I will start with the pain points in healthcare delivery. The journey of a patient through healthcare systems is kind of well known. But there are at least two parallel journeys. One is that of data (medical records). The other is the journey of a healthcare provider through the healthcare system. None of these three journeys are pain-free. And there are enough things that can be improved through software alone to keep good FOSS programmers interested, even for FOSS loving entrepreneurs.
The data journey is about user interfaces, capture and storage, retrieval, identification, authentication, authorization, privacy, error-proofing, consent, ownership, structure, form, formats, standards, exchange, APIs, communication, and so on.
The jouney of the healthcare provider is about efficiency, optimization, speed, accuracy, learning, teaching, discussion, collaboration, referals, empathy, follow-up, handling stress, handling other emotions, remembering things, academics, sharing, clinical skills, data munging, and so on.
All the words I have used in the previous two sentences have deep meaning for programmers.
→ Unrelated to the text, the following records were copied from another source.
-- ==== Sys2Proof/Machine/Chain.lean ====
section
/-!
DEFINITION. What the instructions of the chain unit compute (R277 to R291, R331 to R333): every function from the descriptor, the
immediates and local memory to what is written, fed to the Sieve and counted.
-/

namespace Sys2Proof.Machine

/-! ### S32 arithmetic of rows -/

def s32Sub (a b : Nat) : Nat := fAdd .rne a (b ^^^ 0x80000000)
def s32Of (n : Nat) : Nat := toS32 .rne (ofInt n)

/-- An S32 value divided by n, correctly rounded: the quotient with a sticky bit decides. -/
def s32Div (v n : Nat) : Nat :=
  match ofS32 v with
  | .nan => canonicalNan 0
  | .inf neg => if neg then 0xFF800000 else 0x7F800000
  | .fin neg m e =>
    let q := m * 2 ^ 64 / n
    toS32 .rne (.fin neg (2 * q + b2n (decide (q * n ≠ m * 2 ^ 64))) (e - 65))

/-- One level of the beat sum: neighbouring values, lower position first. -/
def pairUp : List Nat → List Nat
  | a :: b :: r => fAdd .rne a b :: pairUp r
  | l => l

/-- The sum of one beat: 32 positions, five levels. -/
def beatSum (l : List Nat) : Nat :=
  (pairUp (pairUp (pairUp (pairUp (pairUp (tabulate 32 (fun i => l.getD i 0))))))).headD 0

/-- The compensated sum of beat sums. -/
def compensated (ts : List Nat) : Nat :=
  let r := ts.foldl (fun (a : Nat × Nat) t =>
    let y := fAdd .rne a.1 t
    let k := if t % 2 ^ 31 ≤ a.1 % 2 ^ 31 then fAdd .rne (s32Sub a.1 y) t else fAdd .rne (s32Sub t y) a.1
    (y, fAdd .rne a.2 k)) (0, 0)
  fAdd .rne r.1 r.2

/-- The sum along a row (R281); an absent value is an inactive position. A finite row that overflows gives the infinity of the sign of
its exact sum. -/
def rowSum (row : List (Option Nat)) : Nat :=
  let live := row.filterMap (fun v => v)
  if live.any s32Nan then canonicalNan 0
  else
    let up := live.contains 0x7F800000
    let dn := live.contains 0xFF800000
    if up && dn then canonicalNan 0
    else if up then 0x7F800000
    else if dn then 0xFF800000
    else
      let vals := row.map (fun v => v.getD 0)
      let r := compensated (tabulate ((vals.length + 31) / 32) (fun k => beatSum ((vals.drop (32 * k)).take 32)))
      match ofS32 r with
      | .fin _ _ _ => r
      | _ =>
        match live.foldl (fun a v => Num.add false a (ofS32 v)) (.fin false 0 0) with
        | .fin true _ _ => 0xFF800000
        | _ => 0x7F800000

def rowDot (a b : List Nat) : Nat := rowSum ((a.zip b).map (fun p => some (fMul .rne p.1 p.2)))

/-! ### Stages 1 to 3 -/

/-- An element after stage 3: its value, its Y operand, whether it is active, poison of its X or mask word and of its Y word, NaN of X
and of Y, a saturation of the integer path. -/
structure ChainElement where
  value : Num
  y : Num
  active : Bool
  poison : Bool
  yPoison : Bool
  xNan : Bool
  yNan : Bool
  sat : Bool
  deriving DecidableEq, Repr, Inhabited

def ChainElement.pattern (e : ChainElement) : Nat := toS32 .rne e.value
def ChainElement.live (e : ChainElement) : Option Nat := if e.active then some (ChainElement.pattern e) else none

/-- Stage 1 (R277): exact where kept, else rounded to S32. -/
def stageOne (keep : Bool) (v : Num) : Num := if keep then v else ofS32 (toS32 .rne v)

/-- Stage 2 on S32 values (Table 9.6). -/
def multiplyAdd (ma : Nat) (i : Immediates) (x y : Nat) : Nat :=
  match ma with
  | 1 => fFma .rne x i.k0 i.k1
  | 2 => fAdd .rne x y
  | 3 => fMul .rne x y
  | 4 => fFma .rne x y i.k0
  | 5 => fFma .rne x i.k0 y
  | 6 => fFma .rne y i.k0 x
  | _ => x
I will describe in my slides on how. I will describe what is correct and what is counter-productive. I will also be describing the importance of FOSS in many of these issues.
I hope to end my talk when the audience cannot wait to start building solutions for many of these.
Patience to work on complex challenges and spirit to innovate
I am a practising medical doctor with deep interest in technology. I am a programmer. My current focus is on improving healthcare through innovation in primary care and public health. I fight for digital rights and advocate free software. I deeply believe in the value of interdisciplinary thinking and work.